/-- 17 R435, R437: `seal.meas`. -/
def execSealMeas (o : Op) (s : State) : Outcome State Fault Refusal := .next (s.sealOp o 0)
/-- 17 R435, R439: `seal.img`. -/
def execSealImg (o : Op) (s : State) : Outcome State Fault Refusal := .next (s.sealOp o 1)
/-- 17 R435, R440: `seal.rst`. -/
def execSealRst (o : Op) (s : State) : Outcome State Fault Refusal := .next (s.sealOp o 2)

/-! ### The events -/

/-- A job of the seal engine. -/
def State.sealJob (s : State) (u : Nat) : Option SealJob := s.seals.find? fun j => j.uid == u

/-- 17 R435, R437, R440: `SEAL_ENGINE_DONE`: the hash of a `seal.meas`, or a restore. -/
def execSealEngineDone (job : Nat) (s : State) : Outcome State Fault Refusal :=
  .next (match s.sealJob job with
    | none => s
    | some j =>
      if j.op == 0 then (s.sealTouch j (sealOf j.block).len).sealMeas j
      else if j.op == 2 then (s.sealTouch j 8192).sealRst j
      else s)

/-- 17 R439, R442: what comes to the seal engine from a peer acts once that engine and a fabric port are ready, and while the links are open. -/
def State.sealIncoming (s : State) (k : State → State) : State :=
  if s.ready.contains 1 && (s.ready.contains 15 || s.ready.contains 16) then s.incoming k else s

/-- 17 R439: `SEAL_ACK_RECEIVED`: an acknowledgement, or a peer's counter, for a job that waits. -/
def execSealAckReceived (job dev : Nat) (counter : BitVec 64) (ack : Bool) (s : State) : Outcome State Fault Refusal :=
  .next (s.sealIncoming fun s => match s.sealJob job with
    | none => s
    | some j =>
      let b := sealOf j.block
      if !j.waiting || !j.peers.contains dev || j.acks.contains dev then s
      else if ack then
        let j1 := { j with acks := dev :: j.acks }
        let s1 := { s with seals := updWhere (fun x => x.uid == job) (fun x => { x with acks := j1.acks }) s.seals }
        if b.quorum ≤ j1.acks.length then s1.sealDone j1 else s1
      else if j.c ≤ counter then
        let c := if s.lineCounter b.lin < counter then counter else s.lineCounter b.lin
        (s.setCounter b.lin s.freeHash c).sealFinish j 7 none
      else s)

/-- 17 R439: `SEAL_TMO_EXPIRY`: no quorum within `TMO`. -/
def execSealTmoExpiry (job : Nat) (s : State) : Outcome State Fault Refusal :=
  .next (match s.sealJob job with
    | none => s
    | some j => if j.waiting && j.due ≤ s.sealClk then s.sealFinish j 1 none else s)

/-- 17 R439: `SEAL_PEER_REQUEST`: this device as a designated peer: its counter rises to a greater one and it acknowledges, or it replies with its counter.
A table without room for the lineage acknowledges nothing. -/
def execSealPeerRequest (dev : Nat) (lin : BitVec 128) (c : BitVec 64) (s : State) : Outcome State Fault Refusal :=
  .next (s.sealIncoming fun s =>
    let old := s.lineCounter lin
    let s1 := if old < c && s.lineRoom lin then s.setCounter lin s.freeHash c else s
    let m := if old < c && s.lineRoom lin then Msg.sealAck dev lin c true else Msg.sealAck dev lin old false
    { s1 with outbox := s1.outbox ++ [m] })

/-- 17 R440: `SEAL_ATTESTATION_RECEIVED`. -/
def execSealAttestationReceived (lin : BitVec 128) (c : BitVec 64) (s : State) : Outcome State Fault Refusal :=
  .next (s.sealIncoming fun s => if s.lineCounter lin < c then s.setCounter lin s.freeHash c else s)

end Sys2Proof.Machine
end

...

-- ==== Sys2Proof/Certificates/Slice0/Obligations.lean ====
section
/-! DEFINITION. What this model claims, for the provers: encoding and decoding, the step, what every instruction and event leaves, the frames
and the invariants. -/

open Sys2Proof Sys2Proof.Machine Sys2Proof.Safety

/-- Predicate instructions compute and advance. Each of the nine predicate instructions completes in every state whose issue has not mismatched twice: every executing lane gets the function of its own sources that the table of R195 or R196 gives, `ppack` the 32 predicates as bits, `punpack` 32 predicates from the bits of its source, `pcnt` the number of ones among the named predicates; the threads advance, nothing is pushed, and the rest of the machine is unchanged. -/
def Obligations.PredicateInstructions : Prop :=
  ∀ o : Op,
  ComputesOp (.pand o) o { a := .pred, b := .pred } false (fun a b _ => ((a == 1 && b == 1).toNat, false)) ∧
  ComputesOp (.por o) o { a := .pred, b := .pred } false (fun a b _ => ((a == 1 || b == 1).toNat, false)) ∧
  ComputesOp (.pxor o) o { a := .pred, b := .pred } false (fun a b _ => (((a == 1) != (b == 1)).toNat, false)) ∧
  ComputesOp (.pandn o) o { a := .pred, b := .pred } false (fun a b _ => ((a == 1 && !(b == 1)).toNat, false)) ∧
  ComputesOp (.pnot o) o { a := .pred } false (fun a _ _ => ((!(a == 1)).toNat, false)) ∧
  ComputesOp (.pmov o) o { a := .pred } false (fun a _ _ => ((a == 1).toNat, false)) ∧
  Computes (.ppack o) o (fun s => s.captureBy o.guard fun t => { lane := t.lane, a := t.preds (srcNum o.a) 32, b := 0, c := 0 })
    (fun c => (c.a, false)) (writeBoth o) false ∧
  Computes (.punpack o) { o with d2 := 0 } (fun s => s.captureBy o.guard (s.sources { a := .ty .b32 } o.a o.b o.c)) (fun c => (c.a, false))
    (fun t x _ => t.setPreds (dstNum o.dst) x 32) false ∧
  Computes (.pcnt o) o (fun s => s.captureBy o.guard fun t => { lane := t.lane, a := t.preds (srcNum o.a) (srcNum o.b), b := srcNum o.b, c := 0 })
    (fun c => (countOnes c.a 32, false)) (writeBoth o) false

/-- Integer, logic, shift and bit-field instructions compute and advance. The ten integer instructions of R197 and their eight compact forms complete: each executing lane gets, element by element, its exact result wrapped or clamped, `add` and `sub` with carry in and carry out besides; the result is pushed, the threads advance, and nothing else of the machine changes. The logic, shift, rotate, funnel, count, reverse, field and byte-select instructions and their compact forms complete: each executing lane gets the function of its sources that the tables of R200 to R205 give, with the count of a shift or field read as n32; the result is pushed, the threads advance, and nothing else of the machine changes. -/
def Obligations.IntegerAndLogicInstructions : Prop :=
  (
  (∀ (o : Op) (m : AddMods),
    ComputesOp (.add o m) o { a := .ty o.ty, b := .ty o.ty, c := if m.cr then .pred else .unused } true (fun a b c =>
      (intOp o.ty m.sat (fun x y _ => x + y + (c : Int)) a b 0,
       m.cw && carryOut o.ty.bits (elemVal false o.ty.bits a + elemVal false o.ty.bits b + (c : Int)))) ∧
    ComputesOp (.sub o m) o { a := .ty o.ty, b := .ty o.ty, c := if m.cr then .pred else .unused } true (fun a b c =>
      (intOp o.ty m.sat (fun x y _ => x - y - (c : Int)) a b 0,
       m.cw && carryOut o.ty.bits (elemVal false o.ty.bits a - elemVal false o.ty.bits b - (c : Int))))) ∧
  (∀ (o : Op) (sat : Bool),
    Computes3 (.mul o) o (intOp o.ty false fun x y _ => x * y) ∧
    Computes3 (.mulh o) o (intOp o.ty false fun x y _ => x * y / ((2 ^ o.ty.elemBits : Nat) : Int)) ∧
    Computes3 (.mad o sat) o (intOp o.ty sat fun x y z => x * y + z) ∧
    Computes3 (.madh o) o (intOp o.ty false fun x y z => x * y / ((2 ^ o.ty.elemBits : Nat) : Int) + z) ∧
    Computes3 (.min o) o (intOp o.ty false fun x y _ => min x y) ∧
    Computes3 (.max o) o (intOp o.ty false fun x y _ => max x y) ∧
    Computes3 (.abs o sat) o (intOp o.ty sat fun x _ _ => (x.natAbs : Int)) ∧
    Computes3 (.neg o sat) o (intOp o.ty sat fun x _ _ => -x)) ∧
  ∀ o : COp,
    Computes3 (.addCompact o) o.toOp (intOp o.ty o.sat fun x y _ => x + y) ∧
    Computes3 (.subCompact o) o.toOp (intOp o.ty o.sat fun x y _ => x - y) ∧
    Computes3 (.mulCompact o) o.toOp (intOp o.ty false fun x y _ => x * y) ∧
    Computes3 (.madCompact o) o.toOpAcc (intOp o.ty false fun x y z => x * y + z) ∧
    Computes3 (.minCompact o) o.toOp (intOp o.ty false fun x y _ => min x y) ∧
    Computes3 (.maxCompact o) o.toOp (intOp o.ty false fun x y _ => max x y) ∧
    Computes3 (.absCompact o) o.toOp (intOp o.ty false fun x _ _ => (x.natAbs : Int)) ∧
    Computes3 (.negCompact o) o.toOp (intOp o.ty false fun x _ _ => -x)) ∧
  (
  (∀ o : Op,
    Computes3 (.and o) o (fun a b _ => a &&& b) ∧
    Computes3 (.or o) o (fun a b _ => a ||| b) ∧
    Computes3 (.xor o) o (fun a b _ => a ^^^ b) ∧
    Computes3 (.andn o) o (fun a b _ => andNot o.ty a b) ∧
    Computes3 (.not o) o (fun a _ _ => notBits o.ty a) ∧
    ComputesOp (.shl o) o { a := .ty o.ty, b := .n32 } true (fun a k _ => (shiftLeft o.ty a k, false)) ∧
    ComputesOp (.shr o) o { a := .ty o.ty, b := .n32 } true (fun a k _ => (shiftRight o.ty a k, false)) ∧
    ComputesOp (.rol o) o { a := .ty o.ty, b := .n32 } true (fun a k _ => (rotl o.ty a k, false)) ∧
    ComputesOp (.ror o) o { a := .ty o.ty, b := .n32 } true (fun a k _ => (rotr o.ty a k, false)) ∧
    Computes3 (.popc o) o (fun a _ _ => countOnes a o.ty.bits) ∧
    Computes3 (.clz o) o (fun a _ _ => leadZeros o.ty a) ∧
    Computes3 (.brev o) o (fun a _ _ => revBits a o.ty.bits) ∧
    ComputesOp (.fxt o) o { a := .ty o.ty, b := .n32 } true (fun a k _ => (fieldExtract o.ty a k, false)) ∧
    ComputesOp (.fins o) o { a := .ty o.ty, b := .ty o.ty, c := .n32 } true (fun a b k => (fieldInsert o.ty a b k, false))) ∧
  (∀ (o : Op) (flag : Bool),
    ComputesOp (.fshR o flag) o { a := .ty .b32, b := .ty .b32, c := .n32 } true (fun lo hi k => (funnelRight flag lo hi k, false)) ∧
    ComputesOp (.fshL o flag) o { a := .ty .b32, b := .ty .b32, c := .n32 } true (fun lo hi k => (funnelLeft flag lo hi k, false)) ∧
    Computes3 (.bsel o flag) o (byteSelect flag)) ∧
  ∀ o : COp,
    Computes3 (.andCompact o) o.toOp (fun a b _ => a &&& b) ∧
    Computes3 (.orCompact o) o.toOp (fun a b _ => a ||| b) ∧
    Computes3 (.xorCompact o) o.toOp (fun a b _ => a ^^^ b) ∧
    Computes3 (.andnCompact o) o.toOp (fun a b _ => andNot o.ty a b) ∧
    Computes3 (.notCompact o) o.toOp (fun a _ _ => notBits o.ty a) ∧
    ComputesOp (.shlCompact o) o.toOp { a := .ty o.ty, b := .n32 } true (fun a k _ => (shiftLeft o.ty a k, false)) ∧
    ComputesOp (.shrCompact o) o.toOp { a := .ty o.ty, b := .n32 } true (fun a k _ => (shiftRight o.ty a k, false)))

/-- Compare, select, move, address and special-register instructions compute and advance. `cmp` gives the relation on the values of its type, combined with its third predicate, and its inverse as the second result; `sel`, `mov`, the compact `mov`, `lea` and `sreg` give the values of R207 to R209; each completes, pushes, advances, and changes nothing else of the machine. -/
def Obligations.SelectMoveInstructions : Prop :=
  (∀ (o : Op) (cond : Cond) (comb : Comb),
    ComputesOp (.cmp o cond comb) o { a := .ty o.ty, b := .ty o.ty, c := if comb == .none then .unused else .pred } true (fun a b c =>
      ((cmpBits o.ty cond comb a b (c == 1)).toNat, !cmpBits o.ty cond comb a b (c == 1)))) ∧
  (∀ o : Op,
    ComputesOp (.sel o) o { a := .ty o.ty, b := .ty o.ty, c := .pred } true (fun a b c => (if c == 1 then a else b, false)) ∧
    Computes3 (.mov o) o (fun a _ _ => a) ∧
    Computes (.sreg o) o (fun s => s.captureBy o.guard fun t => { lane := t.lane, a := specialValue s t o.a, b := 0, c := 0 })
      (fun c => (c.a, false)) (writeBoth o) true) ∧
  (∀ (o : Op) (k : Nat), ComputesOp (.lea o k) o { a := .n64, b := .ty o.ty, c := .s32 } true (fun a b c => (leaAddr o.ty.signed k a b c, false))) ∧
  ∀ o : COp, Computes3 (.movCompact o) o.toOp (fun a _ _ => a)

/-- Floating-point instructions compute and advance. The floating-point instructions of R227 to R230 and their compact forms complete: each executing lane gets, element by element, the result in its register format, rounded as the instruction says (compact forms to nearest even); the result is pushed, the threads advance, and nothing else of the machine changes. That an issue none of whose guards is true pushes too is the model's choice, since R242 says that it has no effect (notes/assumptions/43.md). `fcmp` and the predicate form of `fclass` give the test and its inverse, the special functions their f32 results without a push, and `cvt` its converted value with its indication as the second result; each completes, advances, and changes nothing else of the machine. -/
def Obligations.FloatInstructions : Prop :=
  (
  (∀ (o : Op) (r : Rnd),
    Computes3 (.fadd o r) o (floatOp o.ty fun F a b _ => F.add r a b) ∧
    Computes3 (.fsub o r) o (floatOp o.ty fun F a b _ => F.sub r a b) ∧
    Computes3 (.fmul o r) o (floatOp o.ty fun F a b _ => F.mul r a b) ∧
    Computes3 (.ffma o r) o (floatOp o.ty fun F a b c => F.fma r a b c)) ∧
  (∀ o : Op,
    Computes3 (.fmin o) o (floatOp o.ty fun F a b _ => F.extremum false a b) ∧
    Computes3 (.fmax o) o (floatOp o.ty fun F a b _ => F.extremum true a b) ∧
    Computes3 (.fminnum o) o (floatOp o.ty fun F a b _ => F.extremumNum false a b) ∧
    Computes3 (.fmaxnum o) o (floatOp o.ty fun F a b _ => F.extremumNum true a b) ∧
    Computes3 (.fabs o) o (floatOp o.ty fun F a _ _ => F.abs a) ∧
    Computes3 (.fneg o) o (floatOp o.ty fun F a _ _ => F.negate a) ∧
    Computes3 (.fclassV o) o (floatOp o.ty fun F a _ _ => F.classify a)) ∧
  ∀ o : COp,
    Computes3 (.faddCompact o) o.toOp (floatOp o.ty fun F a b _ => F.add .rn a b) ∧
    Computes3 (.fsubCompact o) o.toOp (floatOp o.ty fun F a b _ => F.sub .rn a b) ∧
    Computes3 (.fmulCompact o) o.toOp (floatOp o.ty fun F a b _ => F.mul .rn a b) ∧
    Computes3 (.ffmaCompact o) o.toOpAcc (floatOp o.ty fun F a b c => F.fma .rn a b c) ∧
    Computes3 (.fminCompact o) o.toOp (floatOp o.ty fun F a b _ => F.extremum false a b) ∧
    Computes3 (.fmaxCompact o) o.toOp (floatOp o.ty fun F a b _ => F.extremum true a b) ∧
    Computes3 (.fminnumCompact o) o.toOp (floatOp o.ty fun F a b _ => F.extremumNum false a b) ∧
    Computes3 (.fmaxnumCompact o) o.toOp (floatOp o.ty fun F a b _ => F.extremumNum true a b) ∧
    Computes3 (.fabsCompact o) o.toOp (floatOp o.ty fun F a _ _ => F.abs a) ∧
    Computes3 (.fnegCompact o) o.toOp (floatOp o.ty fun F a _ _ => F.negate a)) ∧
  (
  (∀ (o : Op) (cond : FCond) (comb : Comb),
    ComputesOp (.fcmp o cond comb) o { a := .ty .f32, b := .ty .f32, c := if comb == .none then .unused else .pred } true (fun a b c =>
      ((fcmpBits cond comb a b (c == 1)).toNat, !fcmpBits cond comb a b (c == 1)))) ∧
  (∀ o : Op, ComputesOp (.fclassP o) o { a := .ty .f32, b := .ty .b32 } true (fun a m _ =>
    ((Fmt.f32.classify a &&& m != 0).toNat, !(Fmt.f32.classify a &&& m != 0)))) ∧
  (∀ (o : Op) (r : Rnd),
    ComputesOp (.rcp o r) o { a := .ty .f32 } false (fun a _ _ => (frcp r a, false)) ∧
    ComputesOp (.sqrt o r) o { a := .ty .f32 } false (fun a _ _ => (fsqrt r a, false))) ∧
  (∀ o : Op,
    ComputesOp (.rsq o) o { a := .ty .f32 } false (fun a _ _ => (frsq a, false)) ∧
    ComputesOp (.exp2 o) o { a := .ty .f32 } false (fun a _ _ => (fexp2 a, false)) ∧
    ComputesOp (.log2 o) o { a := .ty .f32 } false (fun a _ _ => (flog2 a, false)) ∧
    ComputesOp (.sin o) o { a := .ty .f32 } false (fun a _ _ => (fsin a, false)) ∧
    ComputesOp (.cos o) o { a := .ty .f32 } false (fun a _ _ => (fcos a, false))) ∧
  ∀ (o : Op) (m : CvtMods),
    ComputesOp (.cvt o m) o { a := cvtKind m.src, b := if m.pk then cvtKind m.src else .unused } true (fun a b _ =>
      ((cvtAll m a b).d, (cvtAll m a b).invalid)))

Exercise prompt: Please copy, exactly as written, every line in the listing above from the line with "Computes3 (.ffmaCompact o)" up to and including the line with "Computes3 (.fminCompact o)".

Result of the task:
    Computes3 (.ffmaCompact o) o.toOpAcc (floatOp o.ty fun F a b c => F.fma .rn a b c) ∧
    Computes3 (.fminCompact o) o.toOp (floatOp o.ty fun F a b _ => F.extremum false a b) ∧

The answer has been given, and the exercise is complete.